When you are changing from the SWM dish to the older Legacy type dish as you go thru the satellite set up I have read many times that you have to go past the dish type and choose the multiswitch and then back up to choose the dish and then continue with the process unti it is complete or it will not retain your selection of the dish.

The error telling you it is out of alignement could be true. if the dish is still chosen correctly, what are the signal strengths of the satellites ( 99, 101, 103, 110 and the 119 ) ?


----------



## Ed-Williams (Sep 8, 2006)

jimmie57 said:


> When you are changing from the SWM dish to the older Legacy type dish as you go thru the satellite set up I have read many times that you have to go past the dish type and choose the multiswitch and then back up to choose the dish and then continue with the process unti it is complete or it will not retain your selection of the dish.
> 
> The error telling you it is out of alignement could be true. if the dish is still chosen correctly, what are the signal strengths of the satellites ( 99, 101, 103, 110 and the 119 ) ?


My signals strengths are:

101= 96%
110= 96%
119=90%
99 (c)= 76%
99 (s)= 73%
103 (s)=100%
103 (ca)=80%
103 (cb)=82%

Regards,
Ed


----------



## peds48 (Jan 11, 2008)

those signals are way too low. the red Xs simply means that your signals are not up to DirecTV standards. for a temporary set up, those signals might be OK. for the long term, you must get your dish realigned


----------



## jimmie57 (Jun 26, 2010)

Based on those numbers you have chosen the correct dish but you could definitely use a dish adjustment. These numbers will have rain fade a lot sooner than they should.

Notice that the 99c is the lowest one you have.

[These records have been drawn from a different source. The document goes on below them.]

/-- R46, R47, R106, R146, R155, R212: RDSYS reads each CSR of the unprivileged view, whose value it states; any other number raises 0x01, and a counter that scounteren withholds 0x03. BP of ARRIVALS follows the model's reading of R47 (log 120). -/
def Obligations.RdsysReadsTheUnprivilegedView : Prop :=
  ∀ (s : State) (d : Reg) (n : BitVec 12) (g : Guard), ready s (.rdsys d n g) g → s.cur.kill = none →
    let k := s.me
    let q := k.arch.msgs
    let listed := (0x0C00 ≤ n.toNat ∧ n.toNat ≤ 0x0C02) ∨ (0x0CC0 ≤ n.toNat ∧ n.toNat ≤ 0x0CC4) ∨
      (0x0CC8 ≤ n.toNat ∧ n.toNat ≤ 0x0CD2)
    let withheld := 0x0C00 ≤ n.toNat ∧ n.toNat ≤ 0x0C02 ∧ (s.ctl s.fTask).s.scounteren.getLsbD (n.toNat - 0x0C00) = false
    let reads := fun (m : Nat) (P : Word → Prop) => n.toNat = m → ¬withheld → completes (.rdsys d n g) s (fun t => ∃ v, P v ∧ writesM s t d v)
    let bit_ := fun (b : Bool) => if b then 1 else 0
    reads 0x0C00 (fun v => v = k.arch.ctl.s.cycle) ∧
    reads 0x0C01 (fun v => v.toNat = s.now % 2 ^ 64) ∧
    reads 0x0C02 (fun v => v = k.arch.ctl.s.instret) ∧
    reads 0x0CC0 (fun v => v = 1024) ∧
    reads 0x0CC1 (fun v => v.toNat < 2 ^ 40 ∧ ∀ i < 10,
      v.toNat / 16 ^ i % 16 = (match (k.arch.slot i).st with
        | .free => 0 | .ready => 1 | .running => 2 | .waiting => 3 | .travelling => 4 | .faulted => 5 | .stopped => 6) +
        8 * bit_ (k.arch.slot i).ind) ∧
    reads 0x0CC2 (fun v => v.toNat < 2 ^ 40 ∧ ∀ i < 10,
      v.toNat / 16 ^ i % 16 = (match (k.arch.slot i).wr with
        | .none => 0 | .broadcast => 1 | .message => 2 | .levelCopy => 3 | .engineSem => 4 | .barrier => 5 | .linkInbox => 6
        | .ctSync => 7 | .migrate => 8)) ∧
    reads 0x0CC3 (fun v => v.toNat = (k.arch.spawnOut + 64 * 2 ^ 8) % 2 ^ 64) ∧
    reads 0x0CC4 (fun v => v.toNat = (min q.arrivals.length 16 + (q.arrivals.length - 16) * 2 ^ 16 + bit_ q.refuses * 2 ^ 32) % 2 ^ 64) ∧
    reads 0x0CC8 (fun v => v = k.arch.bar.step0) ∧
    (∀ l < 4, reads (0x0CC9 + l) (fun v => v = vget 0 k.arch.bar.steps l)) ∧
    (∀ l < 4, reads (0x0CCD + l) (fun v =>
      let m := vget ⟨false, false, false, false, 0, 0⟩ k.arch.bar.memb l
      v.toNat = bit_ m.mem + 2 * bit_ m.top + 4 * bit_ m.arr + 8 * bit_ (m.top && m.nr))) ∧
    reads 0x0CD1 (fun v => v.toNat = bit_ k.arch.eng.nx) ∧
    reads 0x0CD2 (fun v => v.toNat = k.coord.d % 32 + k.coord.y % 64 * 32 + k.coord.x % 64 * 2048 + bit_ (decide (12 ≤ k.phys.d)) * 2 ^ 24) ∧
    (listed → withheld → completes (.rdsys d n g) s (fun t => faultsWith s t 0x03 0)) ∧
    (¬listed → completes (.rdsys d n g) s (fun t => faultsWith s t 0x01 0))

/-! ### Travel, links and control-thread sync (R203 to R210) -/

/-- R50, R206, R207, R297: GO and HOME to the own core have no effect; to another core they stop the line and the slot is TRAVELLING to it; GO raises the cause of R50 for an address that names no core, and both 0x03 without a channel. SPAWN raises 0x03 for another core without a channel; it answers 3 for an address that names no core, 2 for a bad entry, 1 when the allowance is used up, and 0 with one more child counted. -/
def Obligations.GoHomeAndSpawn : Prop :=
  ∀ (s : State) (d a b : Reg) (g : Guard) (c : Coord), s.cur.kill = none →
    let h := s.cur.id.home
    let he := 2 ^ 62 + h.d * 2 ^ 57 + h.y * 2 ^ 51 + h.x * 2 ^ 45
    let ea := (s.cur.getM a).toNat
    let e := (s.cur.getM b).toNat
    let place := coordOf s.me.coord ea
    let good := e < 2 ^ 56 ∧ e % 64 = 0
    let leaves : State → Nat → Prop := fun t e =>
      t.cur.st = .travelling ∧ t.cur.travel = some (c, e) ∧ t.cur.pc = s.cur.pc ∧ keepsRegs s.cur t.cur ∧ sameBytes s t
    (ready s (.go a g) g → (∃ off, s.target ea 1 = .here off) → completes (.go a g) s (fun t => writesNothing s t)) ∧
    (ready s (.go a g) g → s.target ea 1 = .there c → s.hasCh s.me.ctx = true → completes (.go a g) s (fun t => leaves t ea)) ∧
    (∀ k v, k < 256 → ready s (.go a g) g → s.target ea 1 = .fault k v → completes (.go a g) s (fun t => faultsWith s t k v)) ∧
    (ready s (.go a g) g → s.cur.line.arrived = false → place = none → completes (.go a g) s (fun t => faultsWith s t 0x08 ea)) ∧
    (ready s (.go a g) g → s.target ea 1 = .there c → s.hasCh s.me.ctx = false → completes (.go a g) s (fun t => faultsWith s t 0x03 0)) ∧
    (ready s (.home g) g → s.target he 1 = .there c → s.hasCh s.me.ctx = false → completes (.home g) s (fun t => faultsWith s t 0x03 0)) ∧
    (ready s (.spawn d a b g) g → place = some c → good → s.me.arch.spawnOut < 64 → c ≠ s.me.coord → s.hasCh s.me.ctx = false →
      completes (.spawn d a b g) s (fun t => faultsWith s t 0x03 0)) ∧
    (ready s (.home g) g → (∃ off, s.target he 1 = .here off) → completes (.home g) s (fun t => writesNothing s t)) ∧
    (ready s (.home g) g → s.target he 1 = .there c → s.hasCh s.me.ctx = true → completes (.home g) s (fun t => leaves t he)) ∧
    (ready s (.spawn d a b g) g → place = none → completes (.spawn d a b g) s (fun t => writesM s t d 3)) ∧
    (ready s (.spawn d a b g) g → place ≠ none → ¬good → completes (.spawn d a b g) s (fun t => writesM s t d 2)) ∧
    (ready s (.spawn d a b g) g → place ≠ none → good → 64 ≤ s.me.arch.spawnOut → completes (.spawn d a b g) s (fun t => writesM s t d 1)) ∧
    (ready s (.spawn d a b g) g → place = some c → good → s.me.arch.spawnOut < 64 → (c = s.me.coord ∨ s.hasCh s.me.ctx = true) →
      completes (.spawn d a b g) s (fun t =>
        t.cur.getM d = 0 ∧ keepsRegsBut d s.cur t.cur ∧ keepsRest s.cur t.cur ∧ advances s.cur t.cur ∧
        (t.arch s.fTask).spawnOut = s.me.arch.spawnOut + 1 ∧
        ((c = s.me.coord ∧ s.me.arch.msgs.arrivals.length < 16 ∧ s.waitsBefore s.fTask none = false) →
          ∃ x : Bale, (t.arch s.fTask).msgs.arrivals = s.me.arch.msgs.arrivals ++ [.bale x] ∧ x.m = s.cur.m ∧
            x.pw = s.cur.pw ∧ x.pc.toNat = e + 2 ∧ x.id.sp = true ∧ x.id.hops = 0)))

It appears that your dish needs to turn a very small amount to the east and possibly a tiny bit less elevation. This is of course if you do this yourself. I aligned mine twice in the past and got a neighbor on a cell phone to relay me the readings from the screen while I adjusted the dish. They are very touchy and a small move ( the width of a pencil point ) changes the numbers. Wait a few seconds with each move to lock in on the signal.

DirecTV will do this for $50 service call or it is free if you pay the insurance each month.


----------



## caseyf5 (Mar 22, 2009)

:soapbox:


Ed-Williams said:


> I have a slimline antenna connected to 4 receivers,
> and an older dish connected to a HR22-100.
> 
> I unplugged the HR22-100 to move it to the other antenna (to switch receivers), but as I bring it back to the older antenna where it was connected, it does not work now. I am assuming it has to do with an incorrect "dish Type" setting . There are many options in the settings menu, I do not know which is right
> ...


Hello Ed-Williams,

I think it is called a "sidecar" since it looks like a sidecar on a motorcycle. As you see part of the LNB is offset from the rest thus giving the appearance of being somewhat detached from the rest of the LNB (LNB = Low Noise Block Downconverter with the D ignored a good portion of the time). :soapbox:


----------



## jdspencer (Nov 8, 2003)

That #1 is an old AT-9 dish. Whereas, the newer Slimline is an AU-9, and in this case has the SL5 LNB. If only one coax from the dish, it's a SWM.


----------



## harsh (Jun 15, 2003)

jdspencer said:


> That #1 is an old AT-9 dish. Whereas, the newer Slimline is an AU-9, and in this case has the SL5 LNB. If only one coax from the dish, it's a SWM.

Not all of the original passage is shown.